[Records supplied]
-- ==== Sys2Proof/Machine/State.lean ====
section
/-! DEFINITION. The state of the machine as plain data: every CPU with its registers and PSW (10_state R44), the storage
they share, what the configuration holds, and the two fields of the model's own that say what happens next (schedule)
and which draw comes next (draws). With it the faults, the refusals and the state after reset. -/

namespace Sys2Proof.Machine

/-- The addressing mode: 24, 31 or 64 bits (10_state R26, 00_scope R10). -/
inductive AMode where
  /-- 24-bit addressing. -/
  | mode24
  /-- 31-bit addressing. -/
  | mode31
  /-- 64-bit addressing. -/
  | mode64
  deriving DecidableEq, Repr

/-- The program exceptions (60_exceptions R351). The model raises operation, specification, addressing and fixed-point
overflow; privileged operation, protection, data and monitor event are raised by no modelled instruction (R353, R356,
R358, R359). -/
inductive ProgramException where
  /-- Operation exception (R354). -/
  | operation
  /-- Privileged-operation exception (R353). -/
  | privilegedOperation
  /-- Protection exception (R356). -/
  | protection
  /-- Addressing exception (R356). -/
  | addressing
  /-- Specification exception (R355). -/
  | specification
  /-- Data exception (R359). -/
  | data
  /-- Fixed-point-overflow exception (R352). -/
  | fixedPointOverflow
  /-- Monitor event (R358). -/
  | monitorEvent
  deriving DecidableEq, Repr

/-- What the fault state of a CPU records (60_exceptions R350): the exception, its interruption code (R351), the address
IA of the instruction and its length ILEN, which its first byte gives (30_encoding R91), and which is none when not even
that byte was fetched (log 9). -/
structure FaultRecord where
  exception : ProgramException
  code : BitVec 16
  ia : Dword
  ilen : Option Nat
  deriving DecidableEq, Repr

/-- Whether a CPU runs (60_exceptions R350, R370; 70_reset_and_hazards R383). -/
inductive CpuStatus where
  /-- It executes instructions. -/
  | operating
  /-- It has reached an end address (70_reset_and_hazards R383). -/
  | finished
  /-- A program interruption has ended its run (60_exceptions R350). -/
  | faulted (record : FaultRecord)
  deriving DecidableEq, Repr

/-- The program-status word (10_state R25, R26). The rules read cc, pc, fpoMask, amode and problemState; the other
fields are those of R25 that play no part in any rule. -/
structure Psw where
  /-- PER mask (bit 1). -/
  perMask : Bool
  /-- DAT mode (bit 5). -/
  datMode : Bool
  /-- I/O mask (bit 6). -/
  ioMask : Bool
  /-- External mask (bit 7). -/
  externalMask : Bool
  /-- Key (bits 8-11). -/
  key : BitVec 4
  /-- Machine-check mask (bit 13). -/
  machineCheckMask : Bool
  /-- Wait state (bit 14). -/
  wait : Bool
  /-- PROBLEM_STATE (bit 15): the CPU is unprivileged (60_exceptions R364). -/
  problemState : Bool
  /-- Address-space control (bits 16-17). -/
  asc : BitVec 2
  /-- CC, the condition code (bits 18-19; R28). -/
  cc : CondCode
  /-- FPO_MASK, the fixed-point-overflow mask (bit 20; 60_exceptions R352). -/
  fpoMask : Bool
  /-- Decimal-overflow mask (bit 21). -/
  decimalOverflowMask : Bool
  /-- HFP-exponent-underflow mask (bit 22). -/
  hfpUnderflowMask : Bool
  /-- HFP-significance mask (bit 23). -/
  hfpSignificanceMask : Bool
  /-- AMODE, the addressing mode (bits 31-32; R26). -/
  amode : AMode
  /-- The instruction address (bits 64-127; R27). -/
  pc : Dword
  deriving DecidableEq, Repr

/-- Some consecutive addresses: from `first`, `size` of them. -/
structure Region where
  first : Nat
  size : Nat
  deriving DecidableEq, Repr

/-- A store a CPU has made and other agents do not see yet (20_memory R73), in the pieces in which they will see it: one
piece for a block-concurrent store, one for each byte otherwise (R67). -/
structure BufferedStore where
  units : List (List Host.Cell)
  deriving DecidableEq, Repr

/-- Consecutive operand bytes a CPU has fetched, all at one instant, for the instruction it is about to execute
(20_memory R67, R69, R70; log 13). -/
structure EarlyFetch where
  address : Nat
  bytes : List Byte
  deriving DecidableEq, Repr

/-- One CPU (10_state R44). -/
structure Cpu where
  /-- The general registers (R20). -/
  gr : Vector Dword 16
  /-- The program-status word (R24). -/
  psw : Psw
  /-- The control registers (R37). -/
  cr : Vector Dword 16
  /-- The floating-point control register (R38). -/
  fpcr : Word
  /-- The floating-point registers (R41). -/
  fpr : Vector Dword 16
  /-- The access registers (R41). -/
  ar : Vector Word 16
  /-- The prefix register (20_memory R61). -/
  prefixReg : Dword
  /-- The translation-lookaside buffer: the addresses of the page-table entries it holds (R43). -/
  tlb : List Nat
  /-- Whether the CPU runs. -/
  status : CpuStatus
  /-- The program text: the bytes that hold its instructions (70_reset_and_hazards R381). -/
  text : List Region
  /-- The end addresses (70_reset_and_hazards R383). -/
  endAddresses : List Dword
  /-- The store buffer, oldest store first (20_memory R73). -/
  buffer : List BufferedStore
  /-- THE MODEL'S OWN: what it has fetched early, the latest first (log 13). -/
  early : List EarlyFetch
  deriving DecidableEq, Repr

/-- The wrapping-key registers of the message-security assist (10_state R40, 47_message_security_assist R311). -/
structure WrappingKeys where
  aesKey : BitVec 256
  aesPattern : BitVec 256
  deaKey : BitVec 192
  deaPattern : BitVec 192
  deriving DecidableEq, Repr

/-- What an agent does next (20_memory R67, R69, R70, R73; 60_exceptions R368; log 12). -/
inductive Move where
  /-- The active CPU executes one instruction; its stores stay in its buffer. -/
  | execute
  /-- The piece with this number of the active CPU's oldest buffered store becomes visible to all agents. -/
  | drain (piece : Nat)
  /-- The active CPU fetches bytes of an operand of its next instruction. -/
  | fetchEarly (address length : Nat)
  /-- The CPU with this number among the others becomes the active one. -/
  | switchTo (number : Nat)
  /-- The channel subsystem stores bytes (60_exceptions R368). -/
  | channelStore (address : Nat) (bytes : List Byte)
  deriving DecidableEq, Repr

/-- The configuration: its CPUs, the storage they share and the rest of its state (10_state R44). -/
structure State where
  /-- The active CPU: the one the next move is about. -/
  cpu : Cpu
  /-- The other CPUs; NCPU is one more than their number (60_exceptions R367). -/
  others : List Cpu
  /-- Storage: the bytes that are not zero, by rising address (10_state R42, 20_memory R60; log 4). -/
  storage : List Host.Cell
  /-- STORAGE: the addresses that exist (20_memory R61). -/
  regions : List Region
  /-- The storage key of each block, by block number (10_state R43). DESIGN CHOICE (log 3): a block that is not listed has
  the key zero. -/
  storageKeys : List (Nat × BitVec 7)
  /-- The blocks of real storage whose reference bit is one (10_state R43); a block that is not listed has the bit
  zero. -/
  referenceBits : List Nat
  /-- FACILITY: the facility bits that are one (10_state R39). -/
  facilities : List Nat
  /-- The wrapping-key registers (10_state R40). -/
  wrappingKeys : WrappingKeys
  /-- CHANNEL: the buffer regions of the channel subsystem, where there is one (60_exceptions R368). -/
  channel : Option (List Region)
  /-- THE MODEL'S OWN: the moves still to come, an input; when there are none the active CPU executes one instruction
  after another and each of its stores becomes visible at once (log 12). -/
  schedule : List Move
  /-- THE MODEL'S OWN: how many draws have been made (00_scope R12; log 10, log 11). -/
  draws : Nat
  deriving DecidableEq, Repr

/-- Why the machine stops. -/
inductive Fault where
  /-- Every CPU is finished or faulted (70_reset_and_hazards R383): the run is over. Raised by a step of the whole
  machine only; safe, for nothing more can happen. -/
  | runOver
  deriving DecidableEq, Repr

/-- What the model refuses. -/
inductive Refusal where
  /-- An instruction whose meaning is not written; raised by its arm of exec. Safe. -/
  | notModelled (mnemonic : String)
  /-- A floating-point-extension instruction, which the source names and does not define
  (46_floating_point_extension R241); raised by its meaning. Safe. -/
  | floatingPointUndefined (mnemonic : String)
  /-- A message-security-assist instruction, which the source names and does not define
  (47_message_security_assist R320); raised by its meaning. Safe. -/
  | cryptographicUndefined (mnemonic : String)
  /-- An operation code without a row (30_encoding R117); raised by a step. Safe. -/
  | unknownOperationCode
  /-- A store that overlaps program text (20_memory R77); raised by every storing meaning and by a store of the channel
  subsystem. Safe. -/
  | storeIntoProgramText
  /-- A move the schedule asks for and no agent can make (log 12); raised by a step. Safe. -/
  | inadmissibleMove
  deriving DecidableEq, Repr

/-- The PSW after reset: all zero (log 1, log 2). -/
def Psw.reset : Psw :=
  { perMask := false, datMode := false, ioMask := false, externalMask := false, key := 0#4, machineCheckMask := false,
    wait := false, problemState := false, asc := 0#2, cc := 0#2, fpoMask := false, decimalOverflowMask := false,
    hfpUnderflowMask := false, hfpSignificanceMask := false, amode := .mode24, pc := 0#64 }

/-- The control registers after reset (70_reset_and_hazards R380, the family's values; log 2). -/
def Cpu.resetControlRegisters : Vector Dword 16 :=
  ((Vector.replicate 16 0#64).set 0 0xE0#64).set 14 0xC2000000#64

/-- A CPU after reset (70_reset_and_hazards R380; log 1, log 2, log 3, log 7). -/
def Cpu.reset : Cpu :=
  { gr := Vector.replicate 16 0#64, psw := Psw.reset, cr := Cpu.resetControlRegisters, fpcr := 0#32,
    fpr := Vector.replicate 16 0#64, ar := Vector.replicate 16 0#32, prefixReg := 0#64, tlb := [],
    status := .operating, text := [], endAddresses := [], buffer := [], early := [] }

/-- The machine after reset: the source gives no value (10_state R45), so each is a log entry's, but for the facility
bits, which 00_scope R10 gives. No storage key is listed, so every block has the key zero (DESIGN CHOICE, log 3). -/
def State.reset : State :=
  { cpu := Cpu.reset, others := [], storage := [], regions := [⟨0, 2 ^ 64⟩], storageKeys := [], referenceBits := [],
    facilities := [13, 14, 36, 45, 47, 66, 76, 77],
    wrappingKeys := { aesKey := 0#256, aesPattern := 0#256, deaKey := 0#192, deaPattern := 0#192 },
    channel := none, schedule := [], draws := 0 }

end Sys2Proof.Machine
end

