-- ==== Sys2Proof/Machine/Step.lean ====
section
/-! DEFINITION. The step: the schedule's next move, or the active CPU's next instruction. -/

namespace Sys2Proof.Machine

/-- One step of the machine: the first move of the schedule; when there is none, one instruction of the active CPU
(00_scope R13; log 12). -/
def step (s : State) : Host.Outcome State Fault Refusal :=
  match s.schedule with
  | [] => runUnscheduled s
  | m :: rest => perform m { s with schedule := rest }

/-- The state with an instruction stored where the next step fetches it (log 7, log 27). -/
def State.withFetchWord (s : State) (nbits w : Nat) : State := s.placeInstruction (tableWordBytes nbits w)

end Sys2Proof.Machine
end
[/Records supplied]
— Exercise objective —
Examine each line of the listing for the word "block" and state only how many lines contain it.

— Result for this task —
4